«Vous étiez là, Sainclair, vous veilliez!… Nous veillons tous, mon ami… Et vous l’avez entendue!… Voyez-vous, Sainclair, c’est trop de douleur; moi, je n’en puis plus. Nous allions être heureux; elle-même pouvait croire qu’elle avait été oubliée du Destin, quand l’autre est réapparu! Alors, ç’a été fini, elle n’a plus eu de force pour notre amour. Elle s’est courbée sous la fatalité; elle a dû s’imaginer que celle-ci la poursuivait d’un éternel châtiment. Il a fallu le drame effroyable de la nuit dernière pour me prouver à moi-même que cette femme m’a réellement aimé… autrefois… Oui, un moment, elle a craint pour moi, et moi, hélas! je n’ai tué que pour elle… Mais la voilà retournée à son indifférence mortelle. Elle ne songe plus — si elle songe encore à quelque chose — qu’à promener un vieillard en silence…»

Il soupira si tristement et si sincèrement que l’abominable pensée en fut chassée du coup. Je ne songeai plus qu’à ce qu’il me disait… à la douleur de cet homme qui semblait avoir perdu définitivement la femme qu’il aimait, dans le moment que celle-ci retrouvait un fils dont il continuait d’ignorer l’existence… De fait, il n’avait dû rien comprendre à l’attitude de la Dame en noir, à la facilité avec laquelle elle paraissait s’être détachée de lui… et il ne trouvait pour expliquer une aussi cruelle métamorphose que l’amour, exaspéré par le remords, de la fille du professeur Stangerson pour son père…

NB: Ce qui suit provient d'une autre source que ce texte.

-- ==== Sys2Proof/Machine/Operands.lean ====
section
/-! DEFINITION. The operand forms (spec/30_encoding.md rules R82 to R88) and the widths at which a rule uses them.
Nothing is ever sign-extended (spec/00_scope.md R10). -/

namespace Sys2Proof.Machine

/-- `zext_30(s)`: a symbol as the polymod step takes it (R83, R135). -/
def zext30 (s : Sym) : Word30 := s.setWidth 30

/-- `zext_8(s)`: a symbol as the data of a SYM beat (R34). -/
def symByte (s : Sym) : Byte := s.setWidth 8

/-- `zext_32(v)` of a character code (R92). -/
def byteValue (c : Byte) : Value := c.setWidth 32

/-- `zext_32(v)` of a symbol (R92). -/
def symValue (s : Sym) : Value := s.setWidth 32

/-- `zext_32(v)` of a 30-bit word (R92). -/
def word30Value (c : Word30) : Value := c.setWidth 32

/-- LEN as the VALUE of a response (R92). -/
def lenValue (n : BitVec 7) : Value := n.setWidth 32

/-- A count as the VALUE of a response (R92). -/
def natValue (n : Nat) : Value := BitVec.ofNat 32 n

end Sys2Proof.Machine
end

M. Darzac continua de gémir.

«À quoi m’aura servi de le frapper? Pourquoi ai-je tué? Pourquoi m’impose-t-elle, comme à un criminel, cet horrible silence, si elle ne veut pas m’en récompenser de son amour? Redoute-t-elle pour moi de nouveaux juges? Hélas! pas même, Sainclair… non, non, pas même. Elle redoute que la pensée agonisante de son père ne succombe devant l’éclat d’un nouveau scandale. Son père! Toujours son père! Et moi, je n’existe pas! Je l’ai attendue vingt ans, et quand, enfin, je crois qu’elle est venue, son père me la reprend!»

Je me disais: «Son père… son père et son enfant!»

Il s’assit sur une vieille pierre écroulée de la chapelle et dit encore, se parlant à lui-même: «Mais je l’arracherai de ces murs… je ne peux plus la voir errer ici au bras de son père… comme si je n’existais pas!…»

Et, pendant qu’il disait ces choses, je revoyais la double et lamentable silhouette du père et de la fille, passant et repassant, à l’heure du crépuscule, dans l’ombre colossale de la Tour du Nord, allongée par les feux du soir, et j’imaginais qu’ils ne devaient pas être plus écrasés sous les coups du ciel, cet Oedipe et cette Antigone qu’on nous représente dès notre plus jeune âge traînant, sous les murs de Colone, le poids d’une surhumaine infortune.

Et puis tout à coup, sans que je pusse en démêler la raison, peut-être à cause d’un geste de Darzac, l’affreuse pensée me ressaisit… et je demandai à brûle-pourpoint:

«Comment se fait-il que le sac était vide?»

Je constatai qu’il ne se troubla point. Il me répondit simplement: «Rouletabille nous le dira peut-être…» Puis il me serra la main et s’enfonça, pensif, dans les massifs de la baille.